In many ways, it has disincentivized people to going to work. In some cases, you lose more in benefits if you go to work. So people don't go to work because of the federal disincentives that do so. So we need to reemphasize getting people up and on their lives and helping them give them the tools to do that. That's the point.
Able-bodied people should go to work and we should have a system that helps them do that so that they can realize their potential. That for me is a far better system to get people out of poverty long term than to just spend more hardworking taxpayer dollars on a program that is not getting the results that people deserve.

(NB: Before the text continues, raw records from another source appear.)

/-- The tick of the group's next sample passes and its lead has no frame: the frame of the next member that has one in the window
serves; with none, every member that follows takes the repeat or the underrun (R247, R248). A member, the lead too, whose frame
can no longer start within TOL of the group frame is out. -/
def groupRepeat (g lead now : Nat) (s : State) : State :=
  let tick := s.ptP lead * (s.port lead).next
  let inWin := fun (h : Nat × List Int) => decide (h.1 ≤ tick ∧ tick < h.1 + 2 * s.ptP lead)
  match (s.servers g).find? (fun q => (s.port q).held.any inWin) with
  | some q =>
    (match (s.port q).held.find? inWin with
     | some h =>
       let t := frameRule q h.1 h.2 (s.setPort q { s.port q with
         next := (s.port lead).next, held := (s.port q).held.filter (fun k => decide (h.1 < k.1)) })
       if h.1 + s.grpTol < now ∧ (t.untaken g lead).isSome then portUnder lead t else t
     | none => s)
  | none => ((s.members g).filter (fun q => (s.port q).assigns)).foldl (fun t q =>
      if (t.untaken g q).isSome then portUnder q t else repeatOne q t) s

/-- A port that has become its group's lead serves the frames that it holds, in order (R247, R248). -/
def serveHeld (g : Nat) : Nat → State → State
  | 0, s => s
  | k + 1, s =>
    match s.groupLead g with
    | none => s
    | some q =>
      if (s.untaken g q).isSome then s
      else match (s.port q).held with
        | [] => s
        | h :: rest =>
          if s.ptP q * (s.port q).next < h.1 then serveHeld g k (groupRepeat g q h.1 s)
          else serveHeld g k (frameRule q h.1 h.2 (s.setPort q { s.port q with held := rest }))

/-- At tick `now` the tick of the next sample of `p` has passed without a frame. A member that is not its group's lead takes no
slip of its own; one whose group frame has passed by more than TOL is out. -/
def slipAt (p now : Nat) (s : State) : State :=
  let x := s.port p
  let g := s.ptGroup p
  if !x.assigns || s.ptMaster p then s
  else if x.ending then portOff p s
  else if g = 0 then repeatOne p s
  else match s.untaken g p with
    | some f => if f.start + s.grpTol < now then portUnder p s else s
    | none => if s.groupLead g = some p then groupRepeat g p now s else s

/-- The tick of the next sample of `p` passes. -/
def slipRepeat (p : Nat) (s : State) : State := slipAt p (s.ptP p * (s.port p).next) s

/-- SLIP_REPEAT (R240). -/
def execSlipRepeat (p : Fin 16) (s : State) : Res :=
  .next (slipRepeat p (onlyIf ((s.port p).assigns) s (tickSeen (s.ptP p * (s.port p).next) s)))

/-- Repeats that are due before a frame of `p` at tick `t`, its group's too. -/
def dueRepeats (p t : Nat) : Nat → State → State
  | 0, s => s
  | k + 1, s =>
    let s := if s.ptGroup p = 0 then s else serveHeld (s.ptGroup p) 20 s
    let q := if s.ptGroup p = 0 then p else (s.groupLead (s.ptGroup p)).getD p
    if (s.port q).assigns && decide (s.ptP q * (s.port q).next < t) then dueRepeats p t k (slipAt q t s) else s

/-- The frame start that follows four frames of correct length: the first assigned sample (R240). -/
def firstSample (period t : Nat) : Nat := (t + period / 2 + period - 1) / period

/-- A frame start while the port is in ACQUIRE and assigns nothing. -/
def acquireStart (p t : Nat) (words : List Int) (s : State) : State :=
  let x := s.port p
  let good := if x.seen then x.good + 1 else 0
  let s := s.setPort p { x with seen := true, good := good, lastFrame := none }
  if good < 4 then txZeros p s
  else
    let g := s.ptGroup p
    if g = 0 ∨ (s.groupLead g).isNone then frameRule p t words (s.setPort p { s.port p with
        assigning := true, asgAt := t, repeated := false, next := firstSample (s.ptP p) t })
    else
      let hold := txZeros p (s.setPort p { s.port p with held := (s.port p).held ++ [(t, words)] })
      match s.grpAt g with
      | some f => if s.near t f.start && f.sample.isSome then memberTake p t words f s else hold
      | none => hold

/-- A frame start of a port that assigns: a group frame it has not taken comes first; the lead's frame is the group frame; another
member's frame waits for its group frame. -/
def assignStart (p t : Nat) (words : List Int) (s : State) : State :=
  let g := s.ptGroup p
  match s.untaken g p with
  | some f => if s.near t f.start then memberTake p t words f s else underStart p 1 (portUnder p s)
  | none =>
    if g = 0 ∨ s.groupLead g = some p then frameRule p t words s
    else s.setPort p { s.port p with held := (s.port p).held ++ [(t, words)], lastFrame := none }

/-- A frame start of a slave port at tick `t`. -/
def slaveStart (p t : Nat) (words : List Int) (s : State) : State :=
  let s := frameTurn p (tickSeen t s)
  let s := if (s.port p).ending then portOff p s else dueRepeats p t 20 s
  let x := s.port p
  let s := s.setPort p { x with inFrame := x.st != .off && x.st != .waitStart }
  match x.st with
  | .run => assignStart p t words s
  | .acquire => if x.assigning then assignStart p t words s else acquireStart p t words s
  | .underrun => underStart p 1 s
  | _ => s

/-- SLAVE_FRAME_START (R239 to R241). -/
def execSlaveFrameStart (p : Fin 16) (tick : Nat) (words : List Int) (s : State) : Res :=
  .next (onlyIf (!s.ptMaster p) s (slaveStart p tick words s))

/-- A frame of incorrect length: it counts in every state; a port that assigns goes out at the frame's own sample, from which on
its samples are invalid (R242). -/
def badLength (p : Nat) (s : State) : State :=
  let x := s.port p
  let bad := fun (r : PortSample) => match x.lastFrame with | some n => decide (n ≤ r.n) | none => false
  let s := s.setPort p { x with
    frameErr := incHold 0xFFFF x.frameErr, inFrame := false, lastFrame := none
    recv := if x.assigns then x.recv.map (fun r => if bad r then { r with ok := false } else r) else x.recv }
  if x.ending then portOff p s
  else if x.assigns then portUnder p s
  else s.setPort p { s.port p with seen := false, good := 0 }

/-- INCORRECT_FRAME_LENGTH (R242): of a slave port, whose frames are another's. -/
def execIncorrectFrameLength (p : Fin 16) (s : State) : Res :=
  .next (onlyIf (!s.ptMaster p && (s.port p).st != .off) s (badLength p s))

/-- Clear every counter of a port and re-arm event 0x0B01. -/
def portClr (p : Nat) (s : State) : State :=
  s.setPort p { s.port p with slipDrop := 0, slipRepeat := 0, underruns := 0, frameErr := 0, clip := 0, slipArmed := true }

/-- CLRCNT (R257). -/
def execClrcnt (p : Fin 16) (s : State) : Res := .next (portClr p s)

/-! ## The block a port has received (R244, R252) -/

/-- The samples of the block that has just been received, `base` being its first sample. -/
def State.ptBlock (s : State) (p base : Nat) : List PortSample :=
  (s.port p).recv.filter (fun r => base ≤ r.n && r.n < base + s.ptLen p)
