/-- CAPTURE_EDGE (R360, R361): an edge of a source, CTL_IN0 to CTL_IN31 or PPS_IN, at every unit that watches it. -/
def execCaptureEdge (src : Fin 33) (rising : Bool) (dt : Nat) (s : State) : Res :=
  .next ((List.range 16).foldl (fun t n => if t.fldN (capReg n 0) 1 6 = src.val then capEdge n rising t else t) (tbRun dt s))

/-- Clear VALID. -/
def capRel (n : Nat) (s : State) : State := s.setCap n { s.capU n with valid := false, told := false }

/-- REL (R361). -/
def execRel (n : Fin 16) (s : State) : Res := .next (capRel n s)

/-! ## Transmit timestamps (R354) -/

def State.txq (s : State) (m : Nat) : TxQueue := Tbl.getD s.tbs.txq m {}
def State.setTxq (s : State) (m : Nat) (x : TxQueue) : State :=
  { s with tbs := { s.tbs with txq := Tbl.set s.tbs.txq m x {} } }

/-- Append a timestamp; a full queue drops it. -/
def txStampPut (m : Nat) (e : TxStamp) (s : State) : State :=
  let q := s.txq m
  if q.entries.length < 16 then s.setTxq m { q with entries := q.entries ++ [e] }
  else (s.setTxq m { q with overflow := true, drop := incHold 0xFFFF q.drop }).raiseIf (!q.overflow) 0x0510
    (s.ledger 0x0E m)

/-- Remove the oldest entry. -/
def txPop (m : Nat) (s : State) : State := s.setTxq m { s.txq m with entries := (s.txq m).entries.drop 1 }

/-- POP (R354). -/
def execPop (m : Fin 4) (s : State) : Res := .next (txPop m s)

/-! ## TBS registers (R362) -/

/-- The words SEC_LO, SEC_HI, NS, FRAC of a value. -/
def timeWord (val k : Nat) : Word :=
  match k with
  | 0 => Word.ofNat (secOf val)
  | 1 => Word.ofNat (secOf val / 2 ^ 32 % 2 ^ 16)
  | 2 => Word.ofNat (nsecOf val)
  | _ => Word.ofNat (fracOf val)

/-- TBS_TXQ words of the oldest entry. -/
def txqWord (q : TxQueue) (k : Nat) : Word :=
  match k, q.entries.head? with
  | 4, _ => packW [(0, q.entries.length), (5, bitOf q.overflow), (16, q.drop)]
  | 0, some e => packW [(0, e.id), (16, e.base)]
  | 1, some e => timeWord e.val 0
  | 2, some e => timeWord e.val 1 ||| packW [(16, fracOf e.val)]
  | 3, some e => timeWord e.val 2
  | _, _ => 0
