/-- A collision of the frame in front (R373). -/
def macCollision (m : Nat) (late : Bool) (s : State) : State :=
  if !s.macHalf m || !s.txWaits m then s
  else
    let x := s.mac m
    if late then txAbandon m 2 8 s
    else if 16 ≤ x.attempts + 1 then txAbandon m 3 9 s
    else
      let n := x.attempts + 1
      s.setMac m { x with attempts := n, draws := x.draws + 1, trying := s.txChoice m == .desc
                          backoff := some (Config.backoffDraw (s.station m) x.draws % 2 ^ min n 10) }

/-- COLLISION (R373). -/
def execCollision (m : Fin 4) (late : Bool) (s : State) : Res := .next (macCollision m late s)

/-- BACKOFF_EXPIRY: the frame may be attempted again (R373). -/
def execBackoffExpiry (m : Fin 4) (s : State) : Res := .next (s.setMac m { s.mac m with backoff := none })

/-- PAUSE_TIMER_EXPIRY (R374). -/
def execPauseTimerExpiry (m : Fin 4) (s : State) : Res := .next (s.setMac m { s.mac m with paused := 0 })

/-- SEND: one PAUSE at the next frame boundary, ignored in half duplex (R374). -/
def pauseSend (m : Nat) (s : State) : State :=
  if s.macHalf m then s else s.setMac m { s.mac m with sendPause := true }

/-- SEND (R374). -/
def execSend (m : Fin 4) (s : State) : Res := .next (pauseSend m s)

/-! ## Energy-Efficient Ethernet (R375) -/

/-- The interface allows LPI (R364). -/
def State.lpiAllowed (s : State) (m : Nat) : Bool :=
  let sp := s.fldN (macReg m 0) 2 3
  if m < 2 then !s.macHalf m && (sp == 1 || sp == 2)
  else match s.fldN (macReg m 0) 5 2 with
    | 0 => sp == 1 || sp == 2
    | 1 => true
    | 3 => true
    | _ => false

/-- An enabled TX stream names the MAC. -/
def State.macStreams (s : State) (m : Nat) : Bool :=
  (List.range 128).any (fun n => (s.stxCfg n).en && (s.stxCfg n).mac == m)

/-- Nothing forbids LPI: it is enabled and allowed, no frame waits, and no enabled TX stream names the MAC. -/
def State.lpiMay (s : State) (m : Nat) : Bool :=
  s.bitN (macReg m 0x18) 0 && s.lpiAllowed m && s.macTx m && !s.framesWait m && !s.macStreams m

/-- The MAC signals LPI. -/
def State.lpiSignals (s : State) (m : Nat) : Bool := (s.mac m).lpi && !(s.mac m).waking && s.lpiMay m

/-- What forbids LPI ends it: its wake has begun, and nothing takes that back (R375). -/
def lpiEnd (m : Nat) (s : State) : State :=
  if (s.mac m).lpi && !s.lpiMay m then s.setMac m { s.mac m with waking := true } else s

/-- LPI_ENTER (R375). -/
def execLpiEnter (m : Fin 4) (s : State) : Res :=
  .next (onlyIf (s.lpiMay m && !(s.mac m).lpi) s (s.setMac m { s.mac m with lpi := true, waking := false }))

/-- LPI_WAKE_END: TW has passed since a frame became ready, and it may start (R375). -/
def execLpiWakeEnd (m : Fin 4) (s : State) : Res :=
  .next (onlyIf ((s.mac m).lpi && !s.lpiSignals m) s (s.setMac m { s.mac m with lpi := false, waking := false }))

/-- PARTNER_LPI (R375). -/
def execPartnerLpi (m : Fin 4) (on : Bool) (s : State) : Res := .next (s.setMac m { s.mac m with lpiRx := on })

/-! ## Link, MDIO, counters -/

/-- MAC_LINK_UP (R388). -/
def execMacLinkUp (m : Fin 4) (s : State) : Res :=
  let x := s.mac m
  .next ((s.setMac m { x with link := true }).raiseIf (!x.link) 0x0501 (s.macLedger m))

/-- MAC_LINK_DOWN (R388). -/
def execMacLinkDown (m : Fin 4) (s : State) : Res :=
  let x := s.mac m
  .next ((s.setMac m { x with link := false }).raiseIf x.link 0x0502 (s.macLedger m))

/-- Start an MDIO transaction. -/
def mdioGo (s : State) : State := { s with eth := { s.eth with mdio := true } }

/-- MDIO_GO (R387). -/
def execMdioGo (s : State) : Res := .next (mdioGo s)

/-- MDIO_DONE: a read leaves its data (R387). -/
def execMdioDone (data : BitVec 16) (s : State) : Res :=
  .next (onlyIf s.eth.mdio s
    (let t : State := { s with eth := { s.eth with mdio := false } }
     if s.bitN 0x100C0024 26 then t.setFldN 0x100C0024 0 16 data.toNat else t))

/-- Clear a MAC's counters and re-arm event 0x0503. -/
def macClr (m : Nat) (s : State) : State := s.setMac m { s.mac m with cnt := [], nobufTold := false }

/-- MAC_COUNTER_CLR (R387). -/
def execMacCounterClr (m : Fin 4) (s : State) : Res := .next (macClr m s)

/-! ## MAC registers (R364, R387) -/

/-- The combination of R364 is supported. -/
def macCfgOk (m : Nat) (v : Word) : Bool :=
  let sp := v.fld 2 3
  let half := v.bit 7
  if m < 2 then decide (sp ≤ 2) && (!half || decide (sp ≤ 1))
  else !half && (match v.fld 5 2 with
    | 0 => decide (sp ≤ 2)
    | 1 => sp == 2
    | 2 => sp == 3
    | _ => sp == 4)

/-- A write of MAC_CTL: an unsupported combination leaves the MAC disabled. -/
def macCtlWrite (m : Nat) (v : Word) (s : State) : State :=
  let ok := macCfgOk m v
  let t := s.writeRW (macReg m 0) (if ok then v else (v.setBit 0 false).setBit 1 false)
  t.setMac m { t.mac m with cfgErr := !ok }

/-- Address of a stream register within the ETH space: MAC block, direction, stream, offset. -/
def ethStream (a : Nat) : Option (Bool × Nat × Nat) :=
  let o := (a - 0x100C0000) % 0x4000
  let m := (a - 0x100C0000) / 0x4000
  if 0x2000 ≤ o ∧ o < 0x2800 then some (false, 32 * m + (o - 0x2000) / 0x40, o % 0x40)
  else if 0x3000 ≤ o ∧ o < 0x3800 then some (true, 32 * m + (o - 0x3000) / 0x40, o % 0x40)
  else none

def ethRead (a : Nat) (s : State) : Word :=
  match ethStream a with
  | some (false, n, off) => srxRead n off s
  | some (true, n, off) => stxRead n off s
  | none =>
    let m := (a - 0x100C0000) / 0x4000
    let o := (a - 0x100C0000) % 0x4000
    let x := s.mac m
    if o = 0 then (s.reg a).setBit 31 x.cfgErr
    else if o = 0x10 then s.reg a ||| packW [(28, bitOf (s.txqErr m)), (29, bitOf (s.rxqErr m)),
      (30, bitOf (s.freeqErr m)), (31, bitOf (s.doneqErr m))]
    else if o = 0x20 then packW [(0, bitOf x.link), (1, if x.link then s.fldN (macReg m 0) 2 3 else 0),
      (4, bitOf (x.link && !s.macHalf m)), (5, bitOf (x.paused != 0)), (6, bitOf (s.lpiSignals m)),
      (7, bitOf x.lpiRx)]
    else if o = 0x1C then (s.reg a).setBit 31 x.sendPause
    else if a = 0x100C0024 then (s.reg a).setBit 31 s.eth.mdio
    else if 0x100 ≤ o ∧ o < 0x130 then Word.ofNat (Tbl.getD x.cnt ((o - 0x100) / 4) 0)
    else s.reg a

def ethWrite (a : Nat) (v : Word) (s : State) : State :=
  match ethStream a with
  | some (false, n, off) => srxWrite n off v s
  | some (true, n, off) => stxWrite n off v s
  | none =>
    let m := (a - 0x100C0000) / 0x4000
    let o := (a - 0x100C0000) % 0x4000
    if o = 0 then lpiEnd m (macCtlWrite m v s)
    else if o = 0x18 then lpiEnd m (s.writeRW a v)
    else if o = 0x1C then
      let t := s.writeRW a v
      if v.bit 31 then pauseSend m t else t
    else if a = 0x100C0024 then
      let t := s.writeRW a v
      if v.bit 31 then mdioGo t else t
    else if o = 0x130 then (if v.bit 31 then macClr m s else s)
    else s.writeRW a v

end Sys2Proof.Machine
end

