-- ==== Sys2Proof/Machine/Crypto.lean ====
section
/-!
DEFINITION. The check of a firmware image (R432): SHA-256 as FIPS 180-4 has it, and ECDSA over the curve P-256 as FIPS 186 has
it. The rule names both and defines neither, so their constants and steps are PRESUMED (log entry 43).
-/

namespace Sys2Proof.Machine

open Sys2Proof

/-! ## SHA-256 -/

/-- The round constants. -/
def shaK : List Word :=
  [0x428A2F98, 0x71374491, 0xB5C0FBCF, 0xE9B5DBA5, 0x3956C25B, 0x59F111F1, 0x923F82A4, 0xAB1C5ED5] ++
  [0xD807AA98, 0x12835B01, 0x243185BE, 0x550C7DC3, 0x72BE5D74, 0x80DEB1FE, 0x9BDC06A7, 0xC19BF174] ++
  [0xE49B69C1, 0xEFBE4786, 0x0FC19DC6, 0x240CA1CC, 0x2DE92C6F, 0x4A7484AA, 0x5CB0A9DC, 0x76F988DA] ++
  [0x983E5152, 0xA831C66D, 0xB00327C8, 0xBF597FC7, 0xC6E00BF3, 0xD5A79147, 0x06CA6351, 0x14292967] ++
  [0x27B70A85, 0x2E1B2138, 0x4D2C6DFC, 0x53380D13, 0x650A7354, 0x766A0ABB, 0x81C2C92E, 0x92722C85] ++
  [0xA2BFE8A1, 0xA81A664B, 0xC24B8B70, 0xC76C51A3, 0xD192E819, 0xD6990624, 0xF40E3585, 0x106AA070] ++
  [0x19A4C116, 0x1E376C08, 0x2748774C, 0x34B0BCB5, 0x391C0CB3, 0x4ED8AA4A, 0x5B9CCA4F, 0x682E6FF3] ++
  [0x748F82EE, 0x78A5636F, 0x84C87814, 0x8CC70208, 0x90BEFFFA, 0xA4506CEB, 0xBEF9A3F7, 0xC67178F2]

/-- The initial hash value. -/
def shaH : List Word := [0x6A09E667, 0xBB67AE85, 0x3C6EF372, 0xA54FF53A,
  0x510E527F, 0x9B05688C, 0x1F83D9AB, 0x5BE0CD19]

/-- The number that bytes spell, the first the most significant. -/
def bigNat (bs : List Byte) : Nat := bs.foldl (fun n b => n * 256 + b.toNat) 0

/-- A number as `n` bytes, the first the most significant. -/
def bigBytes (n v : Nat) : List Byte := (List.range n).map (fun j => BitVec.ofNat 8 (v / 256 ^ (n - 1 - j)))

/-- The message schedule of a block: 16 words and the 48 that follow from them. -/
def shaSchedule (block : List Word) : List Word :=
  (List.range 48).foldl (fun w t =>
    let x := w.getD (t + 14) 0
    let y := w.getD (t + 1) 0
    w ++ [(x.rotateRight 17 ^^^ x.rotateRight 19 ^^^ x >>> 10) + w.getD (t + 9) 0 +
      (y.rotateRight 7 ^^^ y.rotateRight 18 ^^^ y >>> 3) + w.getD t 0]) block

/-- One round over the eight working variables, by the sum of its constant and schedule word. -/
def shaRound (v : List Word) (kw : Word) : List Word :=
  match v with
  | [a, b, c, d, e, f, g, h] =>
    let t1 := h + (e.rotateRight 6 ^^^ e.rotateRight 11 ^^^ e.rotateRight 25) + ((e &&& f) ^^^ (~~~ e &&& g)) + kw
    let t2 := (a.rotateRight 2 ^^^ a.rotateRight 13 ^^^ a.rotateRight 22) + ((a &&& b) ^^^ (a &&& c) ^^^ (b &&& c))
    [t1 + t2, a, b, c, d + t1, e, f, g]
  | _ => v

/-- The hash after a block of 64 bytes. -/
def shaBlock (h : List Word) (bs : List Byte) : List Word :=
  let w := shaSchedule ((List.range 16).map (fun j => Word.ofNat (bigNat ((bs.drop (4 * j)).take 4))))
  List.zipWith (· + ·) h ((List.zipWith (· + ·) shaK w).foldl shaRound h)

/-- The hash over `n` blocks. -/
def shaBlocks : Nat → List Word → List Byte → List Word
  | 0, h, _ => h
  | n + 1, h, bs => shaBlocks n (shaBlock h (bs.take 64)) (bs.drop 64)

/-- SHA-256 of bytes: 32 bytes. -/
def sha256 (bs : List Byte) : List Byte :=
  let n := (bs.length + 8) / 64 + 1
  let padded := bs ++ [0x80] ++ List.replicate (64 * n - bs.length - 9) 0 ++ bigBytes 8 (8 * bs.length)
  (shaBlocks n shaH padded).flatMap (fun w => bigBytes 4 w.toNat)

/-! ## ECDSA P-256 -/

/-- The prime of the field, the order of the group, the coefficient b, and the base point. -/
def ecP : Int := 2 ^ 256 - 2 ^ 224 + 2 ^ 192 + 2 ^ 96 - 1
def ecN : Int := 0xFFFFFFFF00000000FFFFFFFFFFFFFFFFBCE6FAADA7179E84F3B9CAC2FC632551
def ecB : Int := 0x5AC635D8AA3A93E7B3EBBD55769886BC651D06B0CC53B0F63BCE3C3E27D2604B
def ecGx : Int := 0x6B17D1F2E12C4247F8BCE6E563A440F277037D812DEB33A0F4A13945D898C296
def ecGy : Int := 0x4FE342E2FE1A7F9B8EE7EB4A7C0F9E162BCE33576B315ECECBB6406837BF51F5

/-- A power modulo `m`. -/
def powMod (m b : Int) (e : Nat) : Int :=
  (List.range 256).foldl (fun r j => if e.testBit (255 - j) then r * r % m * b % m else r * r % m) 1

/-- The inverse modulo a prime. -/
def invMod (m b : Int) : Int := powMod m b (m - 2).toNat

/-- A point in Jacobian coordinates; the point at infinity has Z = 0. -/
structure EcPoint where
  x : Int
  y : Int
  z : Int
  deriving DecidableEq, Repr

/-- Twice a point. -/
def ecDouble (p : EcPoint) : EcPoint :=
  let yy := p.y * p.y % ecP
  let zz := p.z * p.z % ecP
  let s := 4 * p.x * yy % ecP
  let m := 3 * (p.x - zz) * (p.x + zz) % ecP
  let x := (m * m - 2 * s) % ecP
  ⟨x, (m * (s - x) - 8 * yy * yy) % ecP, 2 * p.y * p.z % ecP⟩

/-- The sum of two points. -/
def ecAdd (p q : EcPoint) : EcPoint :=
  if p.z = 0 then q
  else if q.z = 0 then p
  else
    let pz := p.z * p.z % ecP
    let qz := q.z * q.z % ecP
    let u := p.x * qz % ecP
    let v := p.y * qz % ecP * q.z % ecP
    let h := (q.x * pz - u) % ecP
    let r := (q.y * pz % ecP * p.z - v) % ecP
    if h = 0 then (if r = 0 then ecDouble p else ⟨0, 1, 0⟩)
    else
      let hh := h * h % ecP
      let x := (r * r - hh * h - 2 * u * hh) % ecP
      ⟨x, (r * (u * hh - x) - v * (hh * h % ecP)) % ecP, h * p.z % ecP * q.z % ecP⟩

/-- A multiple of a point. -/
def ecMul (k : Nat) (p : EcPoint) : EcPoint :=
  (List.range 256).foldl (fun q j => let d := ecDouble q; if k.testBit (255 - j) then ecAdd d p else d) ⟨0, 1, 0⟩

/-- The signature `r`, `t` of a hash verifies under the public key `x`, `y`. -/
def ecVerify (x y r t hash : Int) : Bool :=
  if x < ecP ∧ y < ecP ∧ (y * y - x * x * x + 3 * x - ecB) % ecP = 0 ∧ 0 < r ∧ r < ecN ∧ 0 < t ∧ t < ecN then
    let w := invMod ecN t
    let q := ecAdd (ecMul (hash * w % ecN).toNat ⟨ecGx, ecGy, 1⟩) (ecMul (r * w % ecN).toNat ⟨x, y, 1⟩)
    let zi := invMod ecP q.z
    decide (q.z ≠ 0) && decide (q.x * (zi * zi % ecP) % ecP % ecN = r)
  else false

/-! ## The check of an image (R432) -/

/-- The bytes of words, least significant first (R8). -/
def bytesOf (ws : List Word) : List Byte := ws.flatMap (fun (w : Word) => (List.range 4).map (fun j => (w >>> (8 * j)).setWidth 8))

/-- The words of the body by its header. -/
def bodyLen (ws : List Word) : Nat := (ws.getD 3 0).toNat / 4

/-- The code of the first check that an image fails, as TLR_BOOT has it: 1 the magic word, or a body length that is no multiple of
64 or beyond 4 MiB, 2 the key hash, 3 the signature, 4 the body hash, 5 the rollback index; 0 where the ROM accepts it. -/
def imageFail (counter : Nat) (ws : List Word) : Nat :=
  let h := bytesOf (ws.take 64)
  let key := (h.drop 0x30).take 64
  let at' := fun k => (bigNat ((h.drop k).take 32) : Int)
  let len := (ws.getD 3 0).toNat
  if ws.getD 0 0 ≠ 0x5A4B5231 ∨ len % 64 ≠ 0 ∨ 4194304 < len then 1
  else if sha256 key ≠ Config.keyHash then 2
  else if !ecVerify (at' 0x30) (at' 0x50) (at' 0x70) (at' 0x90) (bigNat (sha256 (h.take 0x70))) then 3
  else if sha256 (bytesOf ((ws.drop 64).take (bodyLen ws))) ≠ (h.drop 0x10).take 32 then 4
  else if (ws.getD 2 0).toNat < counter then 5
  else 0

end Sys2Proof.Machine
end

And that was it. Interview over. Ryan breezed through without so much as a hiccup or an uncomfortable moment. There was no attempt to make Ryan reconcile the tension between his “deficit neutral” poverty plan and basically every budget proposal he’s put forth, which balance the budget through massive cuts to social programs. There was no discussion of how block-granting federal anti-poverty programs would result in decreased effectiveness and, over time, drastic funding reductions. There was nothing about the most controversial and paternalistic aspect of Ryan's proposal: the "contracts" he'd require government aid recipients to sign and adhere to under threat of "sanctions." If Gregory had bothered to invest the proper amount of time and interest into the interview, he might have squeezed answers from Ryan on these questions.
But there were other matters for Gregory to devote his attention to, like a pundit panel discussion of marijuana legalization that featured not a single expert, but did allow for David Brooks (sixth appearance in 2014) and Judy Woodruff to make some silly weed jokes.
Last week I wrote that “Meet the Press” should be canceled because it’s become too much of an icon of Beltway insider culture and sacrifices its role as a public affairs program in order to give self-important pundits a platform to regurgitate conventional wisdom. I guess I owe David Gregory some thanks for helping to prove my point.